SRP has got a sleek new look to reflect its values, modernise the business and distinguish its position in the market as a trusted source for structured products intelligence as it journeys into its third decade.

You’ll have noticed the changes. But before I elaborate on them, I think it’s worth looking back at SRP’s history – its reasons for doing what it does, and the twists and turns it has encountered along the way in its ambition to be a market reference.

The culture at our Highgate eyrie was questing, and also thoughtful, zeal tempered by our founder’s humanity and by the comradeship of a joint mission with the industry we served - Kim Hunter

When StructuredRetailProducts.com launched its first database of 1,100+ UK structured retail products in January 2003, the accompanying logo was a green tree in a desert landscape. It was a fitting symbol of our tiny group’s endeavours. We had been brought together by Robert Benson, creator while at HSBC of the UK’s first retail structured product, who had been so frustrated by his search for market intelligence that he left the City to provide it himself.

The culture at our Highgate eyrie was questing, and also thoughtful, zeal tempered by our founder’s humanity and by the comradeship of a joint mission with the industry we served.

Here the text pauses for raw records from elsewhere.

-- ==== Sys2Proof/Machine/Step.lean ====
section
/-!
DEFINITION. The step: the part takes the command at the front of its queue.
-/

namespace Sys2Proof.Machine

/-- One step: the command at the front of the queue is taken whole, with the queue's rest; with an empty queue
the part idles (assumption 2). -/
def step (s : State) : Host.Outcome State Fault Refusal :=
  match s.pending with
  | [] => .next s
  | c :: rest => exec c { s with pending := rest }

/-- The state with the command that a word of the opcode table spells put at the front of the queue; a word
that spells none changes nothing. -/
def State.withFetchWord (s : State) (nbits w : Nat) : State :=
  match decodeTableWord nbits w with
  | some c => { s with pending := c :: s.pending }
  | none => s

end Sys2Proof.Machine
end

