-- ==== Sys2Proof/Machine/Core.lean ====
section
/-!
DEFINITION. The machine as the host's interface names it.
-/

def Sys2Proof.core : Host.Core := { State := Sys2Proof.Machine.State, Fault := Sys2Proof.Machine.Fault, Refusal := Sys2Proof.Machine.Refusal, step := Sys2Proof.Machine.step, reset := Sys2Proof.Machine.State.reset }
end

We grizzled occasionally, as employees do. We wanted a punchier look. We wondered, ‘Why can’t we automate this, integrate those, expand into that, add on the other? Can we have a pricing service?’ But one of Rob’s gifts was knowing the right time to launch a new service or feature. These developed organically, as the market became large and sophisticated enough to support them. The next few years would see the UK’s relatively high (15% pa) growth rate matched on the North American and Asian continents. Membership organisations emerged to align goals and standards, and in July 2007 a cross-border group of industry bodies created guidelines covering provider-distributor relationships. The news was lost amid fallout from the failure of two Bear Stearns Structured Credit hedge funds and the subsequent announcement of sub-prime losses that froze the global lending system.

When Lehman collapsed the following autumn, SRP was able to tell its subscribers how many Lehman products were registered (315 in Europe, most of them live, with an estimated volume of €2.9bn), and how many notes referenced Lehman as an underlying (19 notes for $49.6m, seven live), based on what payoff profiles (two of the highest-selling were reverse convertibles with 50% soft protection). The editorial team contextualised the numbers and helped guide its reader community through the era of scrutiny (consolidation, exits, low interest rates) that followed.

Meanwhile, web-based technology was advancing rapidly. It enabled SRP to initiate a dashboard-based interface so users could personalise their data and news collection. There was now a disciplined focus on how services were delivered as well as on developing analytical capabilities.

Intelligence was no longer gleaned in a parched landscape. SRP’s green tree rounded out, more a tree of life than a desert survivor. It took on other colours as SRP’s expanded its events which now cover Europe, Asia-Pacific and the Americas and thought leadership position with a dedicated news and content service to provide further market intelligence, and new analytical tools like StructrPro to deliver deeper insight and reach across the globe.

As SRP enters the next phase, it has a fitting new look. The new emblem is green, you may have noticed, in reference to SRP’s history, but a bolder, more confident green to match its leadership position and the confidence of the wider industry it connects and leads. That industry is all grown up now. US sales alone now hover around the US$100 billion a year mark.

The emblem is also dynamic – a digital helix – in shape. It represents the different perspectives from a macro view, payoff structure - upside participation and downward protection - that structured products offer.

That seems fitting for a service turned twenty that has led its subscribers through scandal and banking collapse, regulatory twists and challenging macroeconomics, and used every turn in the road to sharpen its offering and keep connecting industry professionals across globe.

Congratulations SRP on your smart new look. Here’s to the next twenty years.

Guest blog by Kim Hunter, a former editor at SRP.